→ RECORDS SUPPLIED

/-- SET 0,(HL): `CB C6`, 16 T-cycles (44_rotate_shift R345). -/
def execSet_0_atHL (s : State) : Result := .next (bitSet 0 .atHL (s.pass 2 16))

/-- SET 0,A: `CB C7`, 8 T-cycles (44_rotate_shift R345). -/
def execSet_0_A (s : State) : Result := .next (bitSet 0 (.reg .a) (s.pass 2 8))

/-- SET 1,B: `CB C8`, 8 T-cycles (44_rotate_shift R345). -/
def execSet_1_B (s : State) : Result := .next (bitSet 1 (.reg .b) (s.pass 2 8))

/-- SET 1,C: `CB C9`, 8 T-cycles (44_rotate_shift R345). -/
def execSet_1_C (s : State) : Result := .next (bitSet 1 (.reg .c) (s.pass 2 8))

/-- SET 1,D: `CB CA`, 8 T-cycles (44_rotate_shift R345). -/
def execSet_1_D (s : State) : Result := .next (bitSet 1 (.reg .d) (s.pass 2 8))

/-- SET 1,E: `CB CB`, 8 T-cycles (44_rotate_shift R345). -/
def execSet_1_E (s : State) : Result := .next (bitSet 1 (.reg .e) (s.pass 2 8))

/-- SET 1,H: `CB CC`, 8 T-cycles (44_rotate_shift R345). -/
def execSet_1_H (s : State) : Result := .next (bitSet 1 (.reg .h) (s.pass 2 8))

/-- SET 1,L: `CB CD`, 8 T-cycles (44_rotate_shift R345). -/
def execSet_1_L (s : State) : Result := .next (bitSet 1 (.reg .l) (s.pass 2 8))

/-- SET 1,(HL): `CB CE`, 16 T-cycles (44_rotate_shift R345). -/
def execSet_1_atHL (s : State) : Result := .next (bitSet 1 .atHL (s.pass 2 16))

/-- SET 1,A: `CB CF`, 8 T-cycles (44_rotate_shift R345). -/
def execSet_1_A (s : State) : Result := .next (bitSet 1 (.reg .a) (s.pass 2 8))

/-- SET 2,B: `CB D0`, 8 T-cycles (44_rotate_shift R345). -/
def execSet_2_B (s : State) : Result := .next (bitSet 2 (.reg .b) (s.pass 2 8))

/-- SET 2,C: `CB D1`, 8 T-cycles (44_rotate_shift R345). -/
def execSet_2_C (s : State) : Result := .next (bitSet 2 (.reg .c) (s.pass 2 8))

/-- SET 2,D: `CB D2`, 8 T-cycles (44_rotate_shift R345). -/
def execSet_2_D (s : State) : Result := .next (bitSet 2 (.reg .d) (s.pass 2 8))

/-- SET 2,E: `CB D3`, 8 T-cycles (44_rotate_shift R345). -/
def execSet_2_E (s : State) : Result := .next (bitSet 2 (.reg .e) (s.pass 2 8))

/-- SET 2,H: `CB D4`, 8 T-cycles (44_rotate_shift R345). -/
def execSet_2_H (s : State) : Result := .next (bitSet 2 (.reg .h) (s.pass 2 8))

/-- SET 2,L: `CB D5`, 8 T-cycles (44_rotate_shift R345). -/
def execSet_2_L (s : State) : Result := .next (bitSet 2 (.reg .l) (s.pass 2 8))

/-- SET 2,(HL): `CB D6`, 16 T-cycles (44_rotate_shift R345). -/
def execSet_2_atHL (s : State) : Result := .next (bitSet 2 .atHL (s.pass 2 16))

/-- SET 2,A: `CB D7`, 8 T-cycles (44_rotate_shift R345). -/
def execSet_2_A (s : State) : Result := .next (bitSet 2 (.reg .a) (s.pass 2 8))

/-- SET 3,B: `CB D8`, 8 T-cycles (44_rotate_shift R345). -/
def execSet_3_B (s : State) : Result := .next (bitSet 3 (.reg .b) (s.pass 2 8))

/-- SET 3,C: `CB D9`, 8 T-cycles (44_rotate_shift R345). -/
def execSet_3_C (s : State) : Result := .next (bitSet 3 (.reg .c) (s.pass 2 8))

/-- SET 3,D: `CB DA`, 8 T-cycles (44_rotate_shift R345). -/
def execSet_3_D (s : State) : Result := .next (bitSet 3 (.reg .d) (s.pass 2 8))

/-- SET 3,E: `CB DB`, 8 T-cycles (44_rotate_shift R345). -/
def execSet_3_E (s : State) : Result := .next (bitSet 3 (.reg .e) (s.pass 2 8))

/-- SET 3,H: `CB DC`, 8 T-cycles (44_rotate_shift R345). -/
def execSet_3_H (s : State) : Result := .next (bitSet 3 (.reg .h) (s.pass 2 8))

/-- SET 3,L: `CB DD`, 8 T-cycles (44_rotate_shift R345). -/
def execSet_3_L (s : State) : Result := .next (bitSet 3 (.reg .l) (s.pass 2 8))

/-- SET 3,(HL): `CB DE`, 16 T-cycles (44_rotate_shift R345). -/
def execSet_3_atHL (s : State) : Result := .next (bitSet 3 .atHL (s.pass 2 16))

/-- SET 3,A: `CB DF`, 8 T-cycles (44_rotate_shift R345). -/
def execSet_3_A (s : State) : Result := .next (bitSet 3 (.reg .a) (s.pass 2 8))

/-- SET 4,B: `CB E0`, 8 T-cycles (44_rotate_shift R345). -/
def execSet_4_B (s : State) : Result := .next (bitSet 4 (.reg .b) (s.pass 2 8))

/-- SET 4,C: `CB E1`, 8 T-cycles (44_rotate_shift R345). -/
def execSet_4_C (s : State) : Result := .next (bitSet 4 (.reg .c) (s.pass 2 8))

/-- SET 4,D: `CB E2`, 8 T-cycles (44_rotate_shift R345). -/
def execSet_4_D (s : State) : Result := .next (bitSet 4 (.reg .d) (s.pass 2 8))

/-- SET 4,E: `CB E3`, 8 T-cycles (44_rotate_shift R345). -/
def execSet_4_E (s : State) : Result := .next (bitSet 4 (.reg .e) (s.pass 2 8))

/-- SET 4,H: `CB E4`, 8 T-cycles (44_rotate_shift R345). -/
def execSet_4_H (s : State) : Result := .next (bitSet 4 (.reg .h) (s.pass 2 8))

/-- SET 4,L: `CB E5`, 8 T-cycles (44_rotate_shift R345). -/
def execSet_4_L (s : State) : Result := .next (bitSet 4 (.reg .l) (s.pass 2 8))

/-- SET 4,(HL): `CB E6`, 16 T-cycles (44_rotate_shift R345). -/
def execSet_4_atHL (s : State) : Result := .next (bitSet 4 .atHL (s.pass 2 16))

/-- SET 4,A: `CB E7`, 8 T-cycles (44_rotate_shift R345). -/
def execSet_4_A (s : State) : Result := .next (bitSet 4 (.reg .a) (s.pass 2 8))

/-- SET 5,B: `CB E8`, 8 T-cycles (44_rotate_shift R345). -/
def execSet_5_B (s : State) : Result := .next (bitSet 5 (.reg .b) (s.pass 2 8))

/-- SET 5,C: `CB E9`, 8 T-cycles (44_rotate_shift R345). -/
def execSet_5_C (s : State) : Result := .next (bitSet 5 (.reg .c) (s.pass 2 8))

/-- SET 5,D: `CB EA`, 8 T-cycles (44_rotate_shift R345). -/
def execSet_5_D (s : State) : Result := .next (bitSet 5 (.reg .d) (s.pass 2 8))

/-- SET 5,E: `CB EB`, 8 T-cycles (44_rotate_shift R345). -/
def execSet_5_E (s : State) : Result := .next (bitSet 5 (.reg .e) (s.pass 2 8))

→ INSTRUCTIONS TO FOLLOW
Your answer must be the lines from the first line of the entries above through the line that contains "def execSet_0_A (s", written out exactly.

→ SOLUTION
/-- SET 0,(HL): `CB C6`, 16 T-cycles (44_rotate_shift R345). -/
def execSet_0_atHL (s : State) : Result := .next (bitSet 0 .atHL (s.pass 2 16))

/-- SET 0,A: `CB C7`, 8 T-cycles (44_rotate_shift R345). -/
def execSet_0_A (s : State) : Result := .next (bitSet 0 (.reg .a) (s.pass 2 8))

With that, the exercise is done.